I was thinking how rare it was to experience a moment of peace and quiet in Dawson, when a mangy dog, nothing more than skin and bones and huge brown eyes, darted out from behind a shack, setting up quite the racket as it attempted to squeeze under the floorboards of someone’s house in pursuit of the rabbit.

  When I got home, everyone was still in bed. I stoked the stove and put the kettle on the hob. There would be no sleep for me for a while yet.

  “Ma, you’re back.” Angus stumbled into the kitchen. His blond hair stood on end, and he rubbed sleep out of his eyes. He looked five years old, except that the hem of his nightshirt almost reached his knees, and the sleeves had crawled up towards his bony elbows. I made a mental note to purchase some flannel and ask Mrs. Mann to sew him a new garment.

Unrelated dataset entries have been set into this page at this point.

-- ==== Sys2Proof/Machine/Queue.lean ====
section
/-!
DEFINITION. Machine/Queue.lean: task records, queues and signals (03 R56 to R63), the rings of device memory (22 R391, 23
R416), the fault queue (22 R391), the end of pours and tasks, and the request-tag purge (22 R400, R401).
-/

namespace Sys2Proof.Machine

/-- The range that a record names (03 R56). -/
def Task.range (t : Task) : Option Nat := if t.rvalid then some t.rid.toNat else none

/-- The successor that a record names (03 R56). -/
def Task.succ (t : Task) : Option Word := if t.svalid then some t.heir else none

/-- The fields of a 64-byte record image (03 R56), where it is well-formed (R57). -/
def parseRecord (part : Nat) (n : Nat) : Option Task :=
  let code := bits n 0 64
  let frame := bits n 64 64
  let tier := bits n 205 1 = 1
  let psize := bits n 192 11
  let nfib := bits n 160 32
  let rpair := bits n 206 1 = 1
  let status := bits n 320 64
  if bits n 231 25 ≠ 0 ∨ bits n 289 31 ≠ 0 ∨ nfib = 0 ∨ psize = 0 ∨ psize > 1024 ∨ (tier ∧ psize ≠ 1)
      ∨ (tier ∧ rpair) ∨ 2 ^ 57 ≤ code ∨ 2 ^ 57 ≤ frame ∨ status % 8 ≠ 0 then none
  else
    some { part := part, queue := bits n 203 2, slot := 0, gen := 0, code := BitVec.ofNat 64 code,
           frame := BitVec.ofNat 64 frame, join := BitVec.ofNat 32 (bits n 128 32), nfib := BitVec.ofNat 32 nfib,
           psize := psize, prio := bits n 203 2, tier := tier, rpair := rpair, assay := bits n 207 1 = 1,
           rtag := BitVec.ofNat 16 (bits n 208 16),
           rid := BitVec.ofNat 6 (bits n 224 6), rvalid := bits n 230 1 = 1,
           heir := BitVec.ofNat 32 (bits n 256 32), svalid := bits n 288 1 = 1,
           status := BitVec.ofNat 64 status, sw := BitVec.ofNat 128 (bits n 384 128) }

/-- The task in a slot of a queue. -/
def State.slotTask (s : State) (part q slot : Nat) : Option (Nat × Task) :=
  s.tasks.find? fun e => e.2.part == part && e.2.queue == q && e.2.slot == slot && !e.2.adrift

/-- The first free slot of a queue in ring order from `i`, where one is found within the count of slots left. -/
def State.freeSlotFrom (s : State) (part q cap : Nat) : Nat → Nat → Option Nat
  | 0, _ => none
  | n + 1, i =>
    match s.slotTask part q (i % cap) with
    | none => some (i % cap)
    | some _ => State.freeSlotFrom s part q cap n (i + 1)

/-- How many records a queue holds. -/
def State.queueLoad (s : State) (part q : Nat) : Nat :=
  (s.tasks.filter fun e => e.2.part == part && e.2.queue == q && !e.2.adrift).length

/-- The handle of a slot (03 R58). -/
def handleOf (q gen slot : Nat) : Word := BitVec.ofNat 32 (q * 2 ^ 30 + gen * 2 ^ 20 + slot)

def Task.handle (t : Task) : Word := handleOf t.queue t.gen t.slot

/-- The 64 bytes of a record (03 R56). -/
def Task.image (t : Task) : Nat :=
  t.code.toNat + t.frame.toNat * 2 ^ 64 + t.join.toNat * 2 ^ 128 + t.nfib.toNat * 2 ^ 160 + t.psize * 2 ^ 192
    + t.prio * 2 ^ 203 + (if t.tier then 2 ^ 205 else 0) + (if t.rpair then 2 ^ 206 else 0)
    + (if t.assay then 2 ^ 207 else 0) + t.rtag.toNat * 2 ^ 208
    + t.rid.toNat * 2 ^ 224 + (if t.rvalid then 2 ^ 230 else 0) + t.heir.toNat * 2 ^ 256 + (if t.svalid then 2 ^ 288 else 0)
    + t.status.toNat * 2 ^ 320
    + t.sw.toNat * 2 ^ 384

/-- Whether the dispatch of a partition cannot write at an address now (23 R406): the firmware core that serves the die's dispatcher
is halted, or that of the walker unit is, and the write needs a walk. -/
def State.dispatchWaits (s : State) (part : Nat) (a : BitVec 64) : Bool :=
  s.dev.fwHalted.contains (3 * dieOf part + 1)
    || (match aperture a with
        | .global va =>
          s.walkerHalted part && (match s.globalLoc part va true with | .notPresent _ => true | _ => false)
        | _ => false)

/-- The address of a record's slot of the ring (03 R58). -/
def State.slotAddr (s : State) (t : Task) : BitVec 64 :=
  ((s.part t.part).queues.getD t.queue {}).base + BitVec.ofNat 64 (64 * t.slot)

/-- Keep a record's bytes in its slot of the ring (03 R58, 21 R363), where the context maps the slot for writing. A write that the
dispatch cannot make now is made when its unit goes on (23 R406, log 29). -/
def State.writeSlot (s : State) (tid : Nat) : State :=
  match s.task? tid with
  | none => s
  | some t =>
    if t.adrift then s
    else if s.dispatchWaits t.part (s.slotAddr t) then s.modTask tid fun t => { t with unwritten := true }
    else
      let s := s.modTask tid fun t => { t with unwritten := false }
      match aperture (s.slotAddr t) with
      | .global va =>
        match s.globalLoc t.part va true with
        | .mem p => { s with mem := s.mem.store p.key (leBytes 64 t.image) }
        | _ => s
      | _ => s

/-- Enter a record in its queue (03 R58, R62): the handle, or none where the queue is disabled or full. -/
def State.enter (s : State) (t : Task) : Option Word × State :=
  let q := (s.part t.part).queues.getD t.queue {}
  let cap := 2 ^ q.lcap
  if !q.en then (none, s)
  else
    match s.freeSlotFrom t.part t.queue cap (min cap (s.queueLoad t.part t.queue + 1)) q.next with
    | none => (none, s)
    | some slot =>
      let gen := SMap.getD q.gens slot 0
      let t := { t with slot := slot, gen := gen, ready := if t.join = 0#32 then some s.clk else none }
      let (id, s) := s.fresh
      let s := { s with tasks := SMap.put s.tasks id t }
      let s := s.modPart t.part fun p =>
        { p with queues := p.queues.set t.queue { q with next := (slot + 1) % cap } }
      (some t.handle, (s.writeSlot id))

/-- Pours, or instances, of a record (03 R65, R71). -/
def Task.total (t : Task) : Nat := (t.nfib.toNat + t.psize - 1) / t.psize

/-- The ready records of a level that are not placed whole, in ready order (03 R62, R65). -/
def State.readyAt (s : State) (part lvl : Nat) : List (Nat × Task) :=
  (s.tasks.filter fun e =>
    e.2.part == part && e.2.queue == lvl && e.2.ready.isSome && decide (e.2.placed < e.2.total) && !e.2.suspended
      && e.2.ending.isNone).mergeSort
      fun a b =>
        let x := a.2.ready.getD 0
        let y := b.2.ready.getD 0
        decide (x < y) || (decide (x = y) && decide (a.2.slot ≤ b.2.slot))

/-- An age count is 0 whenever its level has no ready unplaced record (03 R67). -/
def State.settleAges (s : State) (part : Nat) : State :=
  s.modPart part fun p =>
    { p with ages := p.ages.zipIdx.map fun a => if (s.readyAt part (a.2 + 1)).isEmpty then 0 else a.1 }

/-- Free a task's slot: its generation rises (03 R58, R63). -/
def State.freeTask (s : State) (tid : Nat) : State :=
  match s.task? tid with
  | none => s
  | some t =>
    let s := s.modPart t.part fun p =>
      let q := p.queues.getD t.queue {}
      { p with
        queues := if t.adrift then p.queues else p.queues.set t.queue { q with gens := SMap.putD 0 q.gens t.slot ((t.gen + 1) % 1024) }
        choice := if p.choice.any fun c => c.task == tid then none else p.choice.map fun c => { c with blocked := false }
        ranges := p.ranges.map fun e => if e.2.task == some tid then (e.1, {}) else e }
    ({ s with tasks := SMap.erase s.tasks tid, sync := s.sync.filter fun e => !(e.1 == SyncKey.task tid) }).settleAges t.part

/-- Whether a record, still in its slot, is named by a handle (03 R58). -/
def State.byHandle (s : State) (part : Nat) (h : Word) : Option (Nat × Task) :=
  let q := bits h.toNat 30 2
  let gen := bits h.toNat 20 10
  let slot := bits h.toNat 0 20
  match s.slotTask part q slot with
  | none => none
  | some e => if e.2.gen = gen then some e else none

/-- Count a stray signal (03 R61). -/
def State.strayed (s : State) (part : Nat) : State := s.modPart part fun p => { p with stray := satAdd p.stray 1 }

/-- `TSIG` (03 R61): reduce a record's join counter by an amount; a stray signal is counted, and an amount of zero changes nothing. The clock is what the
signal releases (R64). -/
def State.signal (s : State) (part : Nat) (h amount : Word) (clock : Clock) : State :=
  match s.byHandle part h with
  | none => s.strayed part
  | some (tid, t) =>
    if t.ready.isSome then s.strayed part
    else if amount = 0#32 ∧ t.join ≠ 0#32 then s
    else
      let left := t.join.toNat - min amount.toNat t.join.toNat
      let s := if t.join.toNat < amount.toNat then s.strayed part else s
      let t := { t with join := BitVec.ofNat 32 left, clock := joinClock t.clock clock,
                        ready := if left = 0 then some s.clk else none }
      ((s.modTask tid fun _ => t).writeSlot tid)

  “Do you want tea?” I asked. “No.” He pulled up a chair and fell into it. “Where have you been? Mr. Walker came by after closing to say you’d be late. He looked real worried, but he wouldn’t say what was going on.”

  “He looked very worried,” I corrected my son’s grammar automatically.

  “That’s what I said.”

  “Never mind. Do you want something to eat?”

  His eyes narrowed in suspicion. “Are you going to cook breakfast?”

  “I can toss a bit of bacon into the pan without burning it too dreadfully.”

  “Yes, please. What happened?”

  “The police arrested Miss Davidson for the murder of Jack Ireland.”

  Angus nodded and said nothing. The significance of which didn’t go unnoticed.

  “You don’t seem too surprised, dear.”

  “Miss Davidson had reason to do it.” Angus pulled a loose thread from his sleeve.

  “What do you mean she had reason to do it? What do you know about all of this?”

  Guilt descended on my son’s head like a swarm of what the Canadians call no-see-ums: horrid little bugs that are invisible unless they gather in a multitude. “Nothing.” His voice squeaked.